Don Fornezza L'ultima messa del sacerdote degli ultimi

Sabato 5 Gennaio 2019
IL PERSONAGGIO
VENEZIA Il 23 giugno del 1974 celebrò la sua prima messa al capezzale della nonna ricoverata nella casa di riposo dei Santi Giovanni e Paolo dopo che la sera prima aveva ricevuto i voti dal patriarca Luciani nella Basilica della Salute. Aveva già 36 anni Don Ettore Fornezza. Al sacerdozio non arrivò subito dopo gli studi ma, il suo, fu un percorso più lungo, meditato, nel quale, 5 anni prima, ebbe un ruolo fondamentale l'incontro con il cardinale Albino Luciani, al tempo Vescovo di Vittorio Veneto ma fresco di nomina a Patriarca di Venezia.
L'ULTIMA MESSA
Domani, domenica 6 gennaio, monsignor Fornezza celebrerà la sua ultima messa da delegato patriarcale della Chiesa Santa Fosca di Torcello e di San Michele in Isola. Il dicembre scorso il Patriarca Francesco Moraglia ha deciso di metterlo a riposo, in quiescenza, dopo 44 anni di attività sacerdotale. La messa è in programma alle 10.30.

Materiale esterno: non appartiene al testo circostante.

-- ==== Sys2Proof/Machine/Sideband.lean ====
section
/-! DEFINITION. The commands of the sideband block but for the register accesses: tokens, flash, I3C pushes, the TAP's
boundary scan (R331 to R348). A token command is the submission of a token of its type. -/

namespace Sys2Proof.Machine

/-- The submission of a token whose TYPE is `ty`. -/
def State.submitOf (s : State) (ty : Nat) (t : TokenBytes) (blown : Bool) : State :=
  if tokType t = ty then s.submit t blown else s

/-- VENDOR_KEY. -/
def execVendorKey (tok : TokenBytes) (blown : Bool) (s : State) : Host.Outcome State Fault Refusal :=
  stNext s (s.submitOf 1 tok blown)

/-- ADVANCE. -/
def execAdvance (tok : TokenBytes) (blown : Bool) (s : State) : Host.Outcome State Fault Refusal :=
  stNext s (s.submitOf 2 tok blown)

/-- OWNER_KEY. -/
def execOwnerKey (tok : TokenBytes) (blown : Bool) (s : State) : Host.Outcome State Fault Refusal :=
  stNext s (s.submitOf 3 tok blown)

/-- OWNER_KWK. -/
def execOwnerKwk (tok : TokenBytes) (blown : Bool) (s : State) : Host.Outcome State Fault Refusal :=
  stNext s (s.submitOf 4 tok blown)

/-- ENTER_FIELD. -/
def execEnterField (tok : TokenBytes) (blown : Bool) (s : State) : Host.Outcome State Fault Refusal :=
  stNext s (s.submitOf 5 tok blown)

/-- TEST_UNLOCK. -/
def execTestUnlock (tok : TokenBytes) (blown : Bool) (s : State) : Host.Outcome State Fault Refusal :=
  stNext s (s.submitOf 6 tok blown)

/-- REVOKE. -/
def execRevoke (tok : TokenBytes) (blown : Bool) (s : State) : Host.Outcome State Fault Refusal :=
  stNext s (s.submitOf 7 tok blown)

/-- FLOOR (R344). -/
def execFloor (tok : TokenBytes) (blown : Bool) (s : State) : Host.Outcome State Fault Refusal :=
  stNext s (s.submitOf 8 tok blown)

/-- RETURN_OWNER. -/
def execReturnOwner (tok : TokenBytes) (blown : Bool) (s : State) : Host.Outcome State Fault Refusal :=
  stNext s (s.submitOf 9 tok blown)

/-- RETURN_VENDOR (R342). -/
def execReturnVendor (tok : TokenBytes) (blown : Bool) (s : State) : Host.Outcome State Fault Refusal :=
  stNext s (s.submitOf 10 tok blown)

/-- VOID (R343). -/
def execVoid (tok : TokenBytes) (blown : Bool) (s : State) : Host.Outcome State Fault Refusal :=
  stNext s (s.submitOf 11 tok blown)

/-- BADFORMAT (R339): a token that fails the format check. -/
def execBadformat (tok : TokenBytes) (s : State) : Host.Outcome State Fault Refusal :=
  stNext s (if tokFormat tok then s else s.submit tok true)

/-- POWER_LOSS (R328, R342). -/
def execPowerLoss (s : State) : Host.Outcome State Fault Refusal := .next (if s.dev.on then s.zeroTorn.powerGone else s)

/-- ZEROISE_DONE (R342). -/
def execZeroiseDone (s : State) : Host.Outcome State Fault Refusal :=
  stNext s (if s.fuses.zeroising then s.zeroise else s)

/-! ### Flash -/

/-- `v` with OP = `op`. -/
def withOp (v : Word) (op : Nat) : Word := put v 0 2 op

/-- FLASH_ERASE (R347). -/
def execFlashErase (m : Master) (v : Word) (s : State) : Host.Outcome State Fault Refusal :=
  stNext s (s.flashCmdWrite m (withOp v 1))

/-- FLASH_PROGRAM (R347). -/
def execFlashProgram (m : Master) (v : Word) (s : State) : Host.Outcome State Fault Refusal :=
  stNext s (s.flashCmdWrite m (withOp v 2))

/-- FLASH_READ (R347). -/
def execFlashRead (m : Master) (v : Word) (s : State) : Host.Outcome State Fault Refusal :=
  stNext s (s.flashCmdWrite m (withOp v 3))

/-- FLASH_OP_DONE (R347). -/
def execFlashOpDone (ok : Bool) (s : State) : Host.Outcome State Fault Refusal := stNext s (s.flashDone ok)

/-! ### I3C (R348) -/

/-- ENTDAA assigns the dynamic address. -/
def execI3cEntdaa (addr : BitVec 7) (s : State) : Host.Outcome State Fault Refusal :=
  devNext s (s.dev.modSide (fun x => { x with i3cAddr := some addr }))

/-- The target has its dynamic address, so that a private write reaches it. -/
def Dev.i3cOn (d : Dev) : Bool := d.side.i3cAddr.isSome

/-- Command 0x02: the record goes to the target's own buffer, [7:0] first. -/
def execI3cSillageRead (index : BitVec 16) (s : State) : Host.Outcome State Fault Refusal :=
  let d := s.dev
  let r := sget (0 : BitVec 128) d.sill.ring (index.toNat % 4096)
  devNext s (if d.i3cOn then d.modSide (fun x => { x with i3cBuf := r, i3cOut := leBytes 16 r.toNat }) else d)

/-- Command 0x50. -/
def execI3cPushOpen (s : State) : Host.Outcome State Fault Refusal :=
  stNext s (if s.dev.i3cOn then s.pushOpen 3 else s)

/-- Command 0x51. -/
def execI3cPushData (bytes : List Byte) (s : State) : Host.Outcome State Fault Refusal :=
  stNext s (if s.dev.i3cOn then s.pushBytes 3 bytes else s)

/-! ### The TAP -/

/-- IDCODE (R334): always open. -/
def execIdcode (s : State) : Host.Outcome State Fault Refusal :=
  .next { s with dev := s.dev.modSide (fun x => { x with tapOut := idcodeValue, tapBypass := false }) }

/-- EXTEST (R334): the boundary register drives the pins. -/
def execExtest (s : State) : Host.Outcome State Fault Refusal :=
  .next (s.tapScan 0 (fun x => { x with tapOut := x.tapBr }))

/-- SAMPLE (R334): the boundary register captures the pins. -/
def execSample (pins : Word) (s : State) : Host.Outcome State Fault Refusal :=
  .next (s.tapScan 0 (fun x => { x with tapBr := pins, tapOut := pins }))

/-- PRELOAD (R334): the boundary register is loaded. -/
def execPreload (bits : Word) (s : State) : Host.Outcome State Fault Refusal :=
  .next (s.tapScan 0 (fun x => { x with tapBr := bits }))

/-- The 1149.6 instructions (R334): the boundary register drives the AC pins. -/
def execAcTest (s : State) : Host.Outcome State Fault Refusal :=
  .next (s.tapScan 1 (fun x => { x with tapOut := x.tapBr }))

end Sys2Proof.Machine
end

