-- ==== Sys2Proof/Machine/Core.lean ====
section
/-! DEFINITION. The machine handed to the host. -/

def Sys2Proof.core : Host.Core :=
  { State := Sys2Proof.Machine.State, Fault := Sys2Proof.Machine.Fault, Refusal := Sys2Proof.Machine.Refusal,
    step := Sys2Proof.Machine.step, reset := Sys2Proof.Machine.State.reset }
end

«Ho accettato la disposizione del Patriarca senza alcuna obiezione anche se è giunta un po' a sorpresa spiega mons. Fornezza Malgrado i miei 81 anni ho ancora tanta forza e voglia di fare il prete tra la gente e per la gente. Come ho sempre fatto, come ho imparato a fare dalla mia guida spirituale Papa Luciani».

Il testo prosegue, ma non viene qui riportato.